Here a question for you guys. Let $S_1,S_2,\dots, S_l\subset \mathbb{R}^{n}$ be some affine spaces of dimension $n-1$, and let $P_1,P_2,\dots,P_j\in\mathbb{R}^n$ be some points. Let $\mathcal{S}=\bigcup_{i=1}^l S_i$ and $\mathcal{P}=\bigcup_{i=1}^j P_i$. I'd like to prove that the Lebesgue measure of $\mathcal{S}\cup\mathcal{P}=0$. My idea was to show that the Hausdorff dimension of $\mathcal{S}\cup\mathcal{P}$ is $n-1$, in that case the result would follow immediately. However, I am not sure whether for affine spaces the linear dimension coincides with the Hausdorff dimension.
Thanks!
Much easier is to directly prove that a point and a hyperplane each have Lebesgue measure zero.
A single point can be covered by boxes of decreasing radius approaching zero, whose volumes approach zero. Therefore, a single point has Lebesgue measure zero.
Next, an $n-1$ dimensional cube $Q$ contained in a hyperplane can be covered by a box of the form $Q \times J$, where $J$ is an interval of any length in a perpendicular line to the hyperplane.
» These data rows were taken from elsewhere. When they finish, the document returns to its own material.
/-- Outside a break, a byte with a framing error puts the receiver in HUNT, and a byte that does not complete a frame moves
it by its position, with nothing else changed. A gap timer expiry puts it in HUNT. The end of a break clears the break mark
and puts it in HUNT. In a break a byte changes nothing. A BREAK_END with no break to end changes nothing (the model's
choice, notes/assumptions/7.md). -/
def Obligations.ReceiverPositions : Prop :=
  (∀ (s : State) (b : Byte) (p : Receiver), s.lnk.inBreak = false → s.lnk.receiver = p →
     exec (.receiveByte b true) s = .next { s with lnk := { s.lnk with receiver := .hunt } } ∧
     (match p with
      | .hunt => exec (.receiveByte b false) s =
          .next { s with lnk := { s.lnk with receiver := if b = 0xC5#8 then .length else .hunt } }
      | .length => exec (.receiveByte b false) s =
          .next { s with lnk := { s.lnk with receiver := if b.toNat ≤ 240 then .kind b else .hunt } }
      | .kind n => exec (.receiveByte b false) s = .next { s with lnk := { s.lnk with receiver := .tag n b } }
      | .tag n k => exec (.receiveByte b false) s =
          .next { s with lnk := { s.lnk with receiver := if n = 0 then .crcHigh n k b [] else .payload n k b [] } }
      | .payload n k g got => exec (.receiveByte b false) s =
          .next { s with lnk := { s.lnk with receiver :=
            if got.length + 1 = n.toNat then .crcHigh n k g (got ++ [b]) else .payload n k g (got ++ [b]) } }
      | .crcHigh n k g got => exec (.receiveByte b false) s =
          .next { s with lnk := { s.lnk with receiver := .crcLow n k g got b } }
      | .crcLow n k g got high => high ++ b ≠ crcOf (n :: k :: g :: got) →
          exec (.receiveByte b false) s = .next { s with lnk := { s.lnk with receiver := .hunt } })) ∧
  (∀ s : State,
     exec .gapTimerExpiry s = .next { s with lnk := { s.lnk with receiver := .hunt } } ∧
     (s.lnk.inBreak = true →
       exec .breakEnd s = .next { s with lnk := { s.lnk with inBreak := false, receiver := .hunt } }) ∧
     (s.lnk.inBreak = false → exec .breakEnd s = .next s) ∧
     (s.lnk.inBreak = true →
       ∀ (b : Byte) (framingError : Bool), exec (.receiveByte b framingError) s = .next s))

/-- A halt outside a break marks the break, discards the partial frame, reports HALT to DEC, and then abandons a shunt check
with SHUNT_DONE(ABANDONED) and a settle count of 8 when SHUNT_EN was on. In a break it changes nothing (the model's reading
of one report for each break, notes/assumptions/7.md). -/
def Obligations.HaltEffect : Prop :=
  ∀ s : State, exec .halt s = .next (
    if s.lnk.inBreak then s
    else
      let t := State.trip .halt { s with lnk := { s.lnk with inBreak := true, receiver := .hunt } }
      if s.ldc.shunt.isSome then
        State.put (.shuntDone .abandoned s.ldc.range none)
          { t with ldc := { s.ldc with shunt := none, shuntEn := false,
                                       settle := if s.ldc.shuntEn then 8 else s.ldc.settle } }
      else t)
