-- ==== Sys2Proof/Laws/Frames.lean ====
section
/-! SUPPORT. The frame of each shared operation: the blocks that it leaves as they were. -/

namespace Sys2Proof.Machine

variable (s : State)

@[simp] theorem setSource_frame (x : StrainSource) (o : Int) (c : SourceCause) :
    (s.setSource x o c).dio = s.dio ∧
    (s.setSource x o c).ldc = s.ldc ∧
    (s.setSource x o c).xtc = s.xtc ∧
    (s.setSource x o c).xhs = s.xhs ∧
    (s.setSource x o c).dec = s.dec ∧
    (s.setSource x o c).tsq = s.tsq ∧
    (s.setSource x o c).res = s.res ∧
    (s.setSource x o c).trb = s.trb ∧
    (s.setSource x o c).lnk = s.lnk ∧
    (s.setSource x o c).pending = s.pending := by
  unfold State.setSource; try dsimp only
  (repeat' split) <;> simp

@[simp] theorem followSet_frame (c : SourceCause) :
    (s.followSet c).dio = s.dio ∧
    (s.followSet c).ldc = s.ldc ∧
    (s.followSet c).xtc = s.xtc ∧
    (s.followSet c).xhs = s.xhs ∧
    (s.followSet c).dec = s.dec ∧
    (s.followSet c).tsq = s.tsq ∧
    (s.followSet c).res = s.res ∧
    (s.followSet c).trb = s.trb ∧
    (s.followSet c).lnk = s.lnk ∧
    (s.followSet c).pending = s.pending := by
  unfold State.followSet; try dsimp only
  simp

@[simp] theorem sourceAtTestEnd_frame :
    (s.sourceAtTestEnd).dio = s.dio ∧
    (s.sourceAtTestEnd).ldc = s.ldc ∧
    (s.sourceAtTestEnd).xtc = s.xtc ∧
    (s.sourceAtTestEnd).xhs = s.xhs ∧
    (s.sourceAtTestEnd).dec = s.dec ∧
    (s.sourceAtTestEnd).tsq = s.tsq ∧
    (s.sourceAtTestEnd).res = s.res ∧
    (s.sourceAtTestEnd).trb = s.trb ∧
    (s.sourceAtTestEnd).lnk = s.lnk ∧
    (s.sourceAtTestEnd).pending = s.pending := by
  unfold State.sourceAtTestEnd; try dsimp only
  simp

@[simp] theorem fallBack_frame (x : StrainSource) :
    (s.fallBack x).dio = s.dio ∧
    (s.fallBack x).ldc = s.ldc ∧
    (s.fallBack x).xtc = s.xtc ∧
    (s.fallBack x).xhs = s.xhs ∧
    (s.fallBack x).dec = s.dec ∧
    (s.fallBack x).tsq = s.tsq ∧
    (s.fallBack x).res = s.res ∧
    (s.fallBack x).trb = s.trb ∧
    (s.fallBack x).lnk = s.lnk ∧
    (s.fallBack x).pending = s.pending := by
  unfold State.fallBack; try dsimp only
  simp

@[simp] theorem handOver_frame :
    (s.handOver).dio = s.dio ∧
    (s.handOver).ldc = s.ldc ∧
    (s.handOver).xtc = s.xtc ∧
    (s.handOver).xhs = s.xhs ∧
    (s.handOver).dec = s.dec ∧
    (s.handOver).tsq = s.tsq ∧
    (s.handOver).res = s.res ∧
    (s.handOver).trb = s.trb ∧
    (s.handOver).lnk = s.lnk ∧
    (s.handOver).pending = s.pending := by
  unfold State.handOver; try dsimp only
  simp

@[simp] theorem sourceAtRelease_frame (b : Bool × Bool) :
    (s.sourceAtRelease b).dio = s.dio ∧
    (s.sourceAtRelease b).ldc = s.ldc ∧
    (s.sourceAtRelease b).xtc = s.xtc ∧
    (s.sourceAtRelease b).xhs = s.xhs ∧
    (s.sourceAtRelease b).dec = s.dec ∧
    (s.sourceAtRelease b).tsq = s.tsq ∧
    (s.sourceAtRelease b).res = s.res ∧
    (s.sourceAtRelease b).trb = s.trb ∧
    (s.sourceAtRelease b).lnk = s.lnk ∧
    (s.sourceAtRelease b).pending = s.pending := by
  unfold State.sourceAtRelease; try dsimp only
  (repeat' split) <;> simp

@[simp] theorem sourceAtArmChange_frame :
    (s.sourceAtArmChange).dio = s.dio ∧
    (s.sourceAtArmChange).ldc = s.ldc ∧
    (s.sourceAtArmChange).xtc = s.xtc ∧
    (s.sourceAtArmChange).xhs = s.xhs ∧
    (s.sourceAtArmChange).dec = s.dec ∧
    (s.sourceAtArmChange).tsq = s.tsq ∧
    (s.sourceAtArmChange).res = s.res ∧
    (s.sourceAtArmChange).trb = s.trb ∧
    (s.sourceAtArmChange).lnk = s.lnk ∧
    (s.sourceAtArmChange).pending = s.pending := by
  unfold State.sourceAtArmChange; try dsimp only
  (repeat' split) <;> simp

@[simp] theorem enterReleasing_frame (w : Arm) :
    (s.enterReleasing w).dio = s.dio ∧
    (s.enterReleasing w).ldc = s.ldc ∧
    (s.enterReleasing w).smp = s.smp ∧
    (s.enterReleasing w).xhs = s.xhs ∧
    (s.enterReleasing w).dec = s.dec ∧
    (s.enterReleasing w).tsq = s.tsq ∧
    (s.enterReleasing w).res = s.res ∧
    (s.enterReleasing w).trb = s.trb ∧
    (s.enterReleasing w).lnk = s.lnk ∧
    (s.enterReleasing w).pending = s.pending := by
  unfold State.enterReleasing; try dsimp only
  (repeat' split) <;> simp

@[simp] theorem releaseArm_frame (b r : Bool) (w : Arm) :
    (s.releaseArm b r w).dio = s.dio ∧
    (s.releaseArm b r w).ldc = s.ldc ∧
    (s.releaseArm b r w).smp = s.smp ∧
    (s.releaseArm b r w).xhs = s.xhs ∧
    (s.releaseArm b r w).dec = s.dec ∧
    (s.releaseArm b r w).tsq = s.tsq ∧
    (s.releaseArm b r w).res = s.res ∧
    (s.releaseArm b r w).trb = s.trb ∧
    (s.releaseArm b r w).lnk = s.lnk ∧
    (s.releaseArm b r w).pending = s.pending := by
  unfold State.releaseArm; try dsimp only
  (repeat' split) <;> simp

@[simp] theorem releaseArms_frame (x y r : Bool) :
    (s.releaseArms x y r).dio = s.dio ∧
    (s.releaseArms x y r).ldc = s.ldc ∧
    (s.releaseArms x y r).smp = s.smp ∧
    (s.releaseArms x y r).xhs = s.xhs ∧
    (s.releaseArms x y r).dec = s.dec ∧
    (s.releaseArms x y r).tsq = s.tsq ∧
    (s.releaseArms x y r).res = s.res ∧
    (s.releaseArms x y r).trb = s.trb ∧
    (s.releaseArms x y r).lnk = s.lnk ∧
    (s.releaseArms x y r).pending = s.pending := by
  unfold State.releaseArms; try dsimp only
  simp

@[simp] theorem releaseStart_frame (x y r : Bool) :
    (s.releaseStart x y r).dio = s.dio ∧
    (s.releaseStart x y r).ldc = s.ldc ∧
    (s.releaseStart x y r).xhs = s.xhs ∧
    (s.releaseStart x y r).dec = s.dec ∧
    (s.releaseStart x y r).tsq = s.tsq ∧
    (s.releaseStart x y r).res = s.res ∧
    (s.releaseStart x y r).trb = s.trb ∧
    (s.releaseStart x y r).lnk = s.lnk ∧
    (s.releaseStart x y r).pending = s.pending := by
  unfold State.releaseStart; try dsimp only
  simp

@[simp] theorem forceHandover_frame :
    (s.forceHandover).dio = s.dio ∧
    (s.forceHandover).ldc = s.ldc ∧
    (s.forceHandover).xhs = s.xhs ∧
    (s.forceHandover).dec = s.dec ∧
    (s.forceHandover).tsq = s.tsq ∧
    (s.forceHandover).res = s.res ∧
    (s.forceHandover).trb = s.trb ∧
    (s.forceHandover).lnk = s.lnk ∧
    (s.forceHandover).pending = s.pending := by
  unfold State.forceHandover; try dsimp only
  simp

@[simp] theorem sourceAtExclusion_frame (b : Bool × Bool) :
    (s.sourceAtExclusion b).dio = s.dio ∧
    (s.sourceAtExclusion b).ldc = s.ldc ∧
    (s.sourceAtExclusion b).xhs = s.xhs ∧
    (s.sourceAtExclusion b).dec = s.dec ∧
    (s.sourceAtExclusion b).tsq = s.tsq ∧
    (s.sourceAtExclusion b).res = s.res ∧
    (s.sourceAtExclusion b).trb = s.trb ∧
    (s.sourceAtExclusion b).lnk = s.lnk ∧
    (s.sourceAtExclusion b).pending = s.pending := by
  unfold State.sourceAtExclusion; try dsimp only
  (repeat' split) <;> simp

@[simp] theorem excludeArm_frame (w : Arm) (c : ExclusionCause) :
    (s.excludeArm w c).dio = s.dio ∧
    (s.excludeArm w c).ldc = s.ldc ∧
    (s.excludeArm w c).xhs = s.xhs ∧
    (s.excludeArm w c).dec = s.dec ∧
    (s.excludeArm w c).tsq = s.tsq ∧
    (s.excludeArm w c).res = s.res ∧
    (s.excludeArm w c).trb = s.trb ∧
    (s.excludeArm w c).lnk = s.lnk ∧
    (s.excludeArm w c).pending = s.pending := by
  unfold State.excludeArm; try dsimp only
  simp

@[simp] theorem enterSeating_frame (w : Arm) :
    (s.enterSeating w).dio = s.dio ∧
    (s.enterSeating w).ldc = s.ldc ∧
    (s.enterSeating w).smp = s.smp ∧
    (s.enterSeating w).xhs = s.xhs ∧
    (s.enterSeating w).dec = s.dec ∧
    (s.enterSeating w).tsq = s.tsq ∧
    (s.enterSeating w).res = s.res ∧
    (s.enterSeating w).trb = s.trb ∧
    (s.enterSeating w).lnk = s.lnk ∧
    (s.enterSeating w).pending = s.pending := by
  unfold State.enterSeating; try dsimp only
  (repeat' split) <;> simp

@[simp] theorem seatArm_frame (n : Bool) (w : Arm) :
    (s.seatArm n w).dio = s.dio ∧
    (s.seatArm n w).ldc = s.ldc ∧
    (s.seatArm n w).smp = s.smp ∧
    (s.seatArm n w).xhs = s.xhs ∧
    (s.seatArm n w).dec = s.dec ∧
    (s.seatArm n w).tsq = s.tsq ∧
    (s.seatArm n w).res = s.res ∧
    (s.seatArm n w).trb = s.trb ∧
    (s.seatArm n w).lnk = s.lnk ∧
    (s.seatArm n w).pending = s.pending := by
  unfold State.seatArm; try dsimp only
  (repeat' split) <;> simp

@[simp] theorem seatChanged_frame (w : Arm) (c : Bool) :
    (s.seatChanged w c).dio = s.dio ∧
    (s.seatChanged w c).ldc = s.ldc ∧
    (s.seatChanged w c).xhs = s.xhs ∧
    (s.seatChanged w c).dec = s.dec ∧
    (s.seatChanged w c).tsq = s.tsq ∧
    (s.seatChanged w c).res = s.res ∧
    (s.seatChanged w c).trb = s.trb ∧
    (s.seatChanged w c).lnk = s.lnk ∧
    (s.seatChanged w c).pending = s.pending := by
  unfold State.seatChanged; try dsimp only
  (repeat' split) <;> simp

@[simp] theorem pullInEnd_frame (w : Arm) :
    (s.pullInEnd w).dio = s.dio ∧
    (s.pullInEnd w).evq = s.evq ∧
    (s.pullInEnd w).ldc = s.ldc ∧
    (s.pullInEnd w).smp = s.smp ∧
    (s.pullInEnd w).xhs = s.xhs ∧
    (s.pullInEnd w).dec = s.dec ∧
    (s.pullInEnd w).tsq = s.tsq ∧
    (s.pullInEnd w).res = s.res ∧
    (s.pullInEnd w).trb = s.trb ∧
    (s.pullInEnd w).lnk = s.lnk ∧
    (s.pullInEnd w).pending = s.pending := by
  unfold State.pullInEnd; try dsimp only
  (repeat' split) <;> simp

@[simp] theorem holdPhaseEnd_frame (w : Arm) :
    (s.holdPhaseEnd w).dio = s.dio ∧
    (s.holdPhaseEnd w).evq = s.evq ∧
    (s.holdPhaseEnd w).ldc = s.ldc ∧
    (s.holdPhaseEnd w).smp = s.smp ∧
    (s.holdPhaseEnd w).xhs = s.xhs ∧
    (s.holdPhaseEnd w).dec = s.dec ∧
    (s.holdPhaseEnd w).tsq = s.tsq ∧
    (s.holdPhaseEnd w).res = s.res ∧
    (s.holdPhaseEnd w).trb = s.trb ∧
    (s.holdPhaseEnd w).lnk = s.lnk ∧
    (s.holdPhaseEnd w).pending = s.pending := by
  unfold State.holdPhaseEnd; try dsimp only
  (repeat' split) <;> simp

@[simp] theorem seatTimeout_frame (w : Arm) :
    (s.seatTimeout w).dio = s.dio ∧
    (s.seatTimeout w).ldc = s.ldc ∧
    (s.seatTimeout w).xhs = s.xhs ∧
    (s.seatTimeout w).dec = s.dec ∧
    (s.seatTimeout w).tsq = s.tsq ∧
    (s.seatTimeout w).res = s.res ∧
    (s.seatTimeout w).trb = s.trb ∧
    (s.seatTimeout w).lnk = s.lnk ∧
    (s.seatTimeout w).pending = s.pending := by
  unfold State.seatTimeout; try dsimp only
  (repeat' split) <;> simp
By letting $\text{Length}(J)$ approach zero, the volumes of these boxes approach zero, so the Lebesgue measure of an $n-1$ dimensional cube contained in a hyperplane equals zero.
Next, an $n-1$ dimensional hyperplane is a countable unit of $n-1$ dimensional unit cubes, so the Lebesgue measure of a hyperplane equals zero.
Finally, any finite (or countable) union of sets of Lebesgue measure zero has Lebesgue measure zero.